INFORMATION PROVIDED:
-- ==== Sys2Proof/Laws/Engine.lean ====
section
/-! SUPPORT. Said once: what the shared rules of Machine/Engine.lean can do to a state. A relation that
is a preorder, keeps the parameters and holds across each elementary move holds across every rule
(kept_issue, kept_dispatch and the rest). A frame or an invariant is then one choice of the relation. -/

namespace Sys2Proof.Machine

/-- P of an operation's value and state where it goes on, Q of its state where it raised a fault. -/
def Res.Ends {α : Type} (x : Res α) (P : α → State → Prop) (Q : State → Prop) : Prop :=
  match x with
  | .ok a t => P a t
  | .raised t => Q t
  | .stuck _ => True

theorem Res.Ends.bind {α β : Type} {x : Res α} {f : α → State → Res β} {P : α → State → Prop}
    {Q : State → Prop} {P' : β → State → Prop} (h : x.Ends P Q)
    (hf : ∀ a t, P a t → (f a t).Ends P' Q) : (x.bind f).Ends P' Q := by
  cases x with
  | ok a t => exact hf a t h
  | raised t => exact h
  | stuck r => trivial

theorem Res.Ends.mono {α : Type} {x : Res α} {P P' : α → State → Prop} {Q Q' : State → Prop}
    (h : x.Ends P Q) (hp : ∀ a t, P a t → P' a t) (hq : ∀ t, Q t → Q' t) : x.Ends P' Q' := by
  cases x with
  | ok a t => exact hp a t h
  | raised t => exact hq t h
  | stuck r => trivial

/-- What an operation with an answer ends in holds of the answer's next state. -/
theorem Res.Ends.next {x : Res Unit} {Q : State → Prop} {t : State}
    (h : x.Ends (fun _ u => Q u) Q) (ht : x.outcome = .next t) : Q t := by
  cases x with
  | ok a u => cases ht; exact h
  | raised u => cases ht; exact h
  | stuck r => cases ht

/-- The fields the issuer supplies agree (R237). -/
def sameCommand (c d : Command) : Prop :=
  d.opcode = c.opcode ∧ d.arg = c.arg ∧ d.shapeCode = c.shapeCode ∧ d.timeoutMs = c.timeoutMs ∧
    d.role = c.role

/-- The fields the issuer supplies agree (R237). -/
def sameData (c d : Data) : Prop :=
  d.dir = c.dir ∧ d.blksz = c.blksz ∧ d.blocks = c.blocks ∧ d.sg = c.sg ∧ d.stop = c.stop

/-- The elementary moves of the shared rules, and that Q holds across each. -/
structure Kept (Q : State → State → Prop) : Prop where
  refl : ∀ s, Q s s
  trans : ∀ {s t u}, Q s t → Q t u → Q s u
  params : ∀ {s t}, Q s t → t.params = s.params
  record : ∀ e s, Q s (record e s)
  fault : ∀ c s, Q s { s with fault := some c }
  shown8 : ∀ s, Q s (show8 .abort s).2
  shown32 : ∀ r s, Q s (show32 r s).2
  latched8 : ∀ r v s, r ∈ [Reg.cmd, .cmdCtrl, .dataCtrl, .abort] →
    Q s { s with win := latch8 r v s.win }
  latched32 : ∀ r v s, r ∈ [Reg.intStatus, .arg, .data] → Q s { s with win := latch32 r v s.win }
  latched16 : ∀ v s, Q s { s with win := { s.win with blksize := v } }
  cursor : ∀ c s, Q s { s with cursor := c }
  slot : ∀ r s, Q s { s with curCmd := r }
  phase : ∀ b s, Q s { s with curData := b, dataEarly := false }
  early : ∀ s, Q s { s with dataEarly := true }
  timer : ∀ n s, Q s { s with timer := n }
  schedule : ∀ w s, Q s (scheduleWork w s)
  cmdField : ∀ r f s, (∀ c, sameCommand c (f c)) → Q s (updCmd r f s)
  dataField : ∀ f s, (∀ d, sameData d (f d)) → Q s (updData f s)
  memory : ∀ a v s, a < 2 ^ s.params.memAddrWidth →
    Q s { s with mem := Memory.write s.mem a v }

section
variable {Q : State → State → Prop} (K : Kept Q)
include K

theorem Kept.ok {s t : State} (h : Q s t) (hp : paramsOk s.params = true) :
    paramsOk t.params = true := (K.params h).symm ▸ hp

theorem kept_raise {α : Type} {s t : State} (h : Q s t) (c : FaultReason) :
    (raise c t : Res α).Ends (fun _ u => Q s u) (Q s) :=
  K.trans h (K.trans (K.fault c t) (K.record _ _))

/-- A rule that ends in Q of its start ends in Q of any earlier state. -/
theorem kept_from {α : Type} {s t : State} (h : Q s t) {x : Res α}
    (hx : x.Ends (fun _ u => Q t u) (Q t)) : x.Ends (fun _ u => Q s u) (Q s) :=
  hx.mono (fun _ _ hu => K.trans h hu) (fun _ hu => K.trans h hu)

HOW TO COMPLETE THIS TASK: Scan the entries above and show each line that contains the word "rules".

EXERCISE RESPONSE:
/-! SUPPORT. Said once: what the shared rules of Machine/Engine.lean can do to a state. A relation that
/-- The elementary moves of the shared rules, and that Q holds across each. -/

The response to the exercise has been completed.